= Alexander Hamilton Sands =

American lawyer (1828–1887)

Alexander Hamilton Sands (1828–1887) was a Virginia lawyer, writer, and Baptist minister.

==Early life==

Born in Williamsburg, Virginia, Sands could trace his ancestry to Thomas Sands of Williamsburg, who married Mary Gilliatt, the daughter of the superior court clerk in Richmond. When he was ten years old, Sands began attending the College of William & Mary, and four years later moved to Richmond. The death of his father in 1842 prompted the move, and he entered the law office of his brother William G. Sands, who was the clerk of the Superior Court of Law and Chancery in the City of Richmond.

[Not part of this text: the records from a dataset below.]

-- ==== Sys2Proof/Laws/Ops.lean ====
section
/-! SUPPORT. What each shared operation can do, said once: an equation for each of its outcomes, and `Did`, everything a run
of external primitives leaves behind. -/

namespace Sys2Proof
namespace Machine

/-! ### Sequencing -/

@[simp] theorem andThen_ok {α β : Type} (a : α) (s : State) (k : α → State → Res β) :
    (Res.ok a s).andThen k = k a s := rfl

@[simp] theorem andThen_raised {α β : Type} (e : Err) (s : State) (k : α → State → Res β) :
    (Res.raised e s : Res α).andThen k = .raised e s := rfl

@[simp] theorem finish_ok (d : Byte) (s : State) : finish (.ok d s) = s.withResp statusOk d := rfl

@[simp] theorem finish_raised (e : Err) (s : State) : finish (.raised e s) = s.withResp (errCode e) 0x00#8 := rfl

/-- No error has the status OK (R158). -/
theorem errCode_ne_ok (e : Err) : errCode e ≠ statusOk := by cases e <;> decide

/-- Two errors with one status are the same error (R158). -/
theorem errCode_injective {e e' : Err} (h : errCode e = errCode e') : e = e' := by
  revert h; cases e <;> cases e' <;> decide

/-- A sequence that ends well went on from a first part that ended well. -/
theorem andThen_eq_ok {α β : Type} {r : Res α} {k : α → State → Res β} {b : β} {t : State} :
    r.andThen k = .ok b t ↔ ∃ a u, r = .ok a u ∧ k a u = .ok b t := by
  cases r <;> simp

/-- A sequence that raises raised in its first part, or after it. -/
theorem andThen_eq_raised {α β : Type} {r : Res α} {k : α → State → Res β} {e : Err} {t : State} :
    r.andThen k = .raised e t ↔ r = .raised e t ∨ ∃ a u, r = .ok a u ∧ k a u = .raised e t := by
  cases r <;> simp

/-! ### The answers to come -/

@[simp] theorem acks_zero (o : Oracle) : acks 0 o := fun _ h => absurd h (Nat.not_lt_zero _)

/-- The first of the next `n + 1` interactions succeeds, and so do the `n` after it. -/
theorem acks_succ (n : Nat) (o : Oracle) : acks (n + 1) o ↔ (nextDraw o).1.ok = true ∧ acks n (nextDraw o).2 := by
  constructor
  · intro h
    exact ⟨h 0 (Nat.succ_pos n), fun k hk => h (k + 1) (Nat.succ_lt_succ hk)⟩
  · rintro ⟨h0, h⟩ k hk
    cases k with
    | zero => exact h0
    | succ k => exact h k (Nat.lt_of_succ_lt_succ hk)

theorem failsAt_zero (o : Oracle) : failsAt 0 o ↔ (nextDraw o).1.ok = false := by
  simp [failsAt, drawAt, afterDraws]

theorem failsAt_succ (k : Nat) (o : Oracle) :
    failsAt (k + 1) o ↔ (nextDraw o).1.ok = true ∧ failsAt k (nextDraw o).2 := by
  simp only [failsAt, acks_succ, and_assoc]; rfl

/-- Either the next `n` interactions all succeed, or one of them is the first to fail. -/
theorem acks_or_failsAt (n : Nat) (o : Oracle) : acks n o ∨ ∃ k < n, failsAt k o := by
  induction n generalizing o with
  | zero => exact .inl (acks_zero o)
  | succ n ih =>
    cases h : (nextDraw o).1.ok with
    | false => exact .inr ⟨0, Nat.succ_pos n, (failsAt_zero o).mpr h⟩
    | true =>
      rcases ih (nextDraw o).2 with ha | ⟨k, hk, hf⟩
      · exact .inl ((acks_succ n o).mpr ⟨h, ha⟩)
      · exact .inr ⟨k + 1, Nat.succ_lt_succ hk, (failsAt_succ k o).mpr ⟨h, hf⟩⟩

/-- The reference oracle never fails (R58). -/
theorem nextDraw_reference (o : Oracle) (h : o.mode = .reference) : (nextDraw o).1.ok = true := by
  unfold nextDraw
  split <;> simp [drawUnder, h]
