/-- On an accepted frequency SET_FREQ is its sequence, and the frequency becomes active after it (R107, R108). -/
theorem exec_setFreq_accepted (s : State) {f : BitVec 32} (hlow : 24 ≤ f.toNat) (hhigh : f.toNat ≤ 12207) :
    exec (.setFreq f) s = .next (finish ((setFreqSequence (BitVec.ofInt 8 (specPresc f.toNat)) s).andThen fun _ s =>
      .ok 0x00#8 (s.withFreq f))) := by
  have hpos : 1 ≤ f.toNat := by omega
  have hzero : f ≠ 0#32 := by rintro rfl; exact absurd hpos (by decide)
  have hbyte := (presc_in_byte_iff hpos).mpr ⟨hlow, hhigh⟩
  rw [exec, execSetFreq, if_neg hzero, if_neg (by simp only [Config.prescaleMin, Config.prescaleMax]; omega),
    presc_eq_specPresc hpos]

/-- The checks of R104 and R106, in the spec's terms, together accept exactly 24..12207. -/
theorem accepted_iff_specPresc (f : BitVec 32) :
    (f ≠ 0#32 ∧ 0 ≤ specPresc f.toNat ∧ specPresc f.toNat ≤ 255) ↔ 24 ≤ f.toNat ∧ f.toNat ≤ 12207 := by
  by_cases hzero : f = 0#32
  · subst hzero; simp
  have hpos : 1 ≤ f.toNat := Nat.pos_of_ne_zero fun e => hzero (BitVec.eq_of_toNat_eq e)
  rw [← presc_eq_specPresc hpos, presc_in_byte_iff hpos]
  exact and_iff_right hzero

theorem exec_setFreq_answers (s : State) {f : BitVec 32} (hlow : 24 ≤ f.toNat) (hhigh : f.toNat ≤ 12207) :
    ∃ t, exec (.setFreq f) s = .next t ∧ (t.resp = some (0x00#8, 0x00#8) ∨ t.resp = some (0x04#8, 0x00#8)) := by
  rw [exec_setFreq_accepted s hlow hhigh]
  rcases setFreqSequence_did (BitVec.ofInt 8 (specPresc f.toNat)) s with ⟨u, e, -⟩ | ⟨u, e, -⟩ <;> rw [e]
  · exact ⟨_, rfl, .inl rfl⟩
  · exact ⟨_, rfl, .inr rfl⟩

/-- Settles O12: within 24..12207 the response is never RANGE, outside it always. -/
theorem acceptedFrequencies : Obligations.AcceptedFrequencies := by
  refine ⟨fun s f => ⟨exec_setFreq_refused s, fun hrange => ?_⟩, fun s f => exec_setFreq_answers s,
    fun f => presc_in_byte_iff⟩
  by_contra haccepted
  obtain ⟨t, ht, hresp⟩ := exec_setFreq_answers s (f := f) (by omega) (by omega)
  obtain rfl := Host.Outcome.next.inj (hrange.symm.trans ht)
  simp [State.answer] at hresp

/-! ### The sequence (R107) -/

/-- After step 1: MODE1 has answered `old`. -/
def State.afterMode1Read (s : State) (old : Byte) : State :=
  (s.withOracle (nextDraw s.oracle).2).log (.rd s.busAddr s.params.addrMode1 (some old))

/-- The writes of steps 2 and 3. -/
def sleepWrites (p : Config.Params) (old b : Byte) : List (Byte × Byte) :=
  [(p.addrMode1, sleepByte old), (p.addrPrescale, b)]

/-- After step 3: MODE1 is written with sleep set and PRESCALE with `b`. -/
def State.afterPrescale (s : State) (old b : Byte) : State :=
  { s with
    oracle := afterDraws 3 s.oracle
    env := { s.env with dev := writeAll s.env.dev (sleepWrites s.params old b) }
    trace := s.trace ++ [.rd s.busAddr s.params.addrMode1 (some old)] ++
      wrEvents s.busAddr (sleepWrites s.params old b) }

/-- After step 4, the delay. -/
def State.afterSettle (s : State) (old b : Byte) : State :=
  { s with
    oracle := afterDraws (3 + delayDraws s.params) s.oracle
    env := { s.env with dev := writeAll s.env.dev (sleepWrites s.params old b) }
    trace := s.trace ++ [.rd s.busAddr s.params.addrMode1 (some old)] ++
      wrEvents s.busAddr (sleepWrites s.params old b) ++ [.dly s.params.settleMs] }

section
variable {s : State} {old b : Byte}

/-- Step 1 fails. -/
theorem setFreqSequence_read_fail (h : failsAt 0 s.oracle) :
    setFreqSequence b s = .raised .transport
      ((s.withOracle (nextDraw s.oracle).2).log (.fail (.rd s.busAddr s.params.addrMode1 none))) := by
  rw [setFreqSequence, busRead_fail ((failsAt_zero _).mp h), andThen_raised]

variable (hold : old = busAnswer s.oracle s.env s.params.addrMode1 (drawAt 0 s.oracle))
include hold

/-- Once MODE1 has answered: the writes of steps 2 and 3, then steps 4 and 5. -/
theorem setFreqSequence_of_read (h : (nextDraw s.oracle).1.ok = true) :
    setFreqSequence b s = (busWrites (sleepWrites s.params old b) (s.afterMode1Read old)).andThen fun _ t =>
      (delay t).andThen fun _ t => busWrite t.params.addrMode1 (restartByte old) t := by
  have hread : busRead s.params.addrMode1 s = .ok old (s.afterMode1Read old) := hold ▸ busRead_ok h
  have hparams : (s.afterMode1Read old).params = s.params := rfl
  rw [setFreqSequence, hread, andThen_ok, hparams, sleepWrites, busWrites]
  rcases busWrite_did [s.params.addrMode1] s.params.addrMode1 (sleepByte old) (s.afterMode1Read old)
    List.mem_cons_self with ⟨t, e, d⟩ | ⟨t, e, -⟩
  · simp only [e, andThen_ok, busWrites, d.params, hparams, andThen_assoc]
  · simp only [e, andThen_raised]

/-- Step 2 or step 3 fails. -/
theorem setFreqSequence_write_fail {j : Nat} (hj : j < 2) (h : failsAt (j + 1) s.oracle) :
    setFreqSequence b s = .raised .transport
      { s with
        oracle := afterDraws (j + 2) s.oracle
        env := { s.env with
          dev := Memory.forget (writeAll s.env.dev ((sleepWrites s.params old b).take j))
            (sleepWrites s.params old b)[j].1.toNat }
        trace := s.trace ++ [.rd s.busAddr s.params.addrMode1 (some old)] ++
          wrEvents s.busAddr ((sleepWrites s.params old b).take j) ++
          [.fail (.wr s.busAddr (sleepWrites s.params old b)[j].1 (sleepWrites s.params old b)[j].2)] } := by
  obtain ⟨hread, hwrite⟩ := (failsAt_succ _ _).mp h
  rw [setFreqSequence_of_read hold hread,
    busWrites_fail (sleepWrites s.params old b) (s.afterMode1Read old) j hj hwrite, andThen_raised]
  rfl

/-- Steps 1 to 3 go well: what is left is the delay and the last write. -/
theorem setFreqSequence_of_acks (h : acks 3 s.oracle) :
    setFreqSequence b s = (delay (s.afterPrescale old b)).andThen fun _ t =>
      busWrite t.params.addrMode1 (restartByte old) t := by
  obtain ⟨hread, hwrites⟩ := (acks_succ _ _).mp h
  rw [setFreqSequence_of_read hold hread,
    busWrites_ok (sleepWrites s.params old b) (s.afterMode1Read old) hwrites, andThen_ok]
  rfl

/-- Step 4, the delay, fails, in the reading in which it may (log entry 18). -/
theorem setFreqSequence_delay_fail (hm : s.params.delayMayFail = true) (h : failsAt 3 s.oracle) :
    setFreqSequence b s = .raised .transport (((s.afterPrescale old b).withOracle (afterDraws 4 s.oracle)).log
      (.fail (.dly s.params.settleMs))) := by
  obtain ⟨hwrites, hdelay⟩ := h
  rw [setFreqSequence_of_acks hold hwrites, delay_fail (s := s.afterPrescale old b) hm hdelay, andThen_raised]
  rfl

/-- Steps 1 to 4 go well: what is left is the last write. -/
theorem setFreqSequence_of_acks_delay (h : acks (3 + delayDraws s.params) s.oracle) :
    setFreqSequence b s = busWrite s.params.addrMode1 (restartByte old) (s.afterSettle old b) := by
  obtain ⟨h3, hdelay⟩ := (acks_add _ _ _).mp h
  rw [setFreqSequence_of_acks hold h3, delay_ok (s := s.afterPrescale old b) hdelay, andThen_ok, State.afterSettle,
    afterDraws_add]
  rfl

/-- Step 5 fails. -/
theorem setFreqSequence_restart_fail (h : failsAt (3 + delayDraws s.params) s.oracle) :
    setFreqSequence b s = .raised .transport { s with
      oracle := afterDraws (3 + delayDraws s.params + 1) s.oracle
      env := { s.env with
        dev := Memory.forget (writeAll s.env.dev (sleepWrites s.params old b)) s.params.addrMode1.toNat }
      trace := s.trace ++ [.rd s.busAddr s.params.addrMode1 (some old)] ++
        wrEvents s.busAddr (sleepWrites s.params old b) ++ [.dly s.params.settleMs] ++
        [.fail (.wr s.busAddr s.params.addrMode1 (restartByte old))] } := by
  obtain ⟨hdelay, hlast⟩ := h
  rw [setFreqSequence_of_acks_delay hold hdelay, busWrite_fail (s := s.afterSettle old b) hlast, afterDraws_add _ 1]
  rfl

/-- Every step goes well. -/
theorem setFreqSequence_ok (h : acks (3 + delayDraws s.params + 1) s.oracle) :
    setFreqSequence b s = .ok () { s with
      oracle := afterDraws (3 + delayDraws s.params + 1) s.oracle
      env := { s.env with
        dev := writeAll s.env.dev (sleepWrites s.params old b ++ [(s.params.addrMode1, restartByte old)]) }
      trace := s.trace ++ (.rd s.busAddr s.params.addrMode1 (some old) ::
        wrEvents s.busAddr (sleepWrites s.params old b) ++
        [.dly s.params.settleMs, .wr s.busAddr s.params.addrMode1 (restartByte old)]) } := by
  obtain ⟨hdelay, hlast⟩ := (acks_add _ 1 _).mp h
  rw [setFreqSequence_of_acks_delay hold hdelay, busWrite_ok (s := s.afterSettle old b) (hlast 0 Nat.one_pos),
    afterDraws_add _ 1]
  simp only [State.afterSettle, State.log, State.withOracle, State.withDev, List.append_assoc]
  rfl

end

He read the law under the tutelage of his brother and Superior Court Judge Robertson.

==Legal career==
Admitted to the Virginia bar on April 13, 1849, at the age of twenty-one, Sands eventually became a prominent lawyer in the Commonwealth of Virginia, particularly in the intricacies of chancery practice. During the American Civil War, he served as a judge-advocate.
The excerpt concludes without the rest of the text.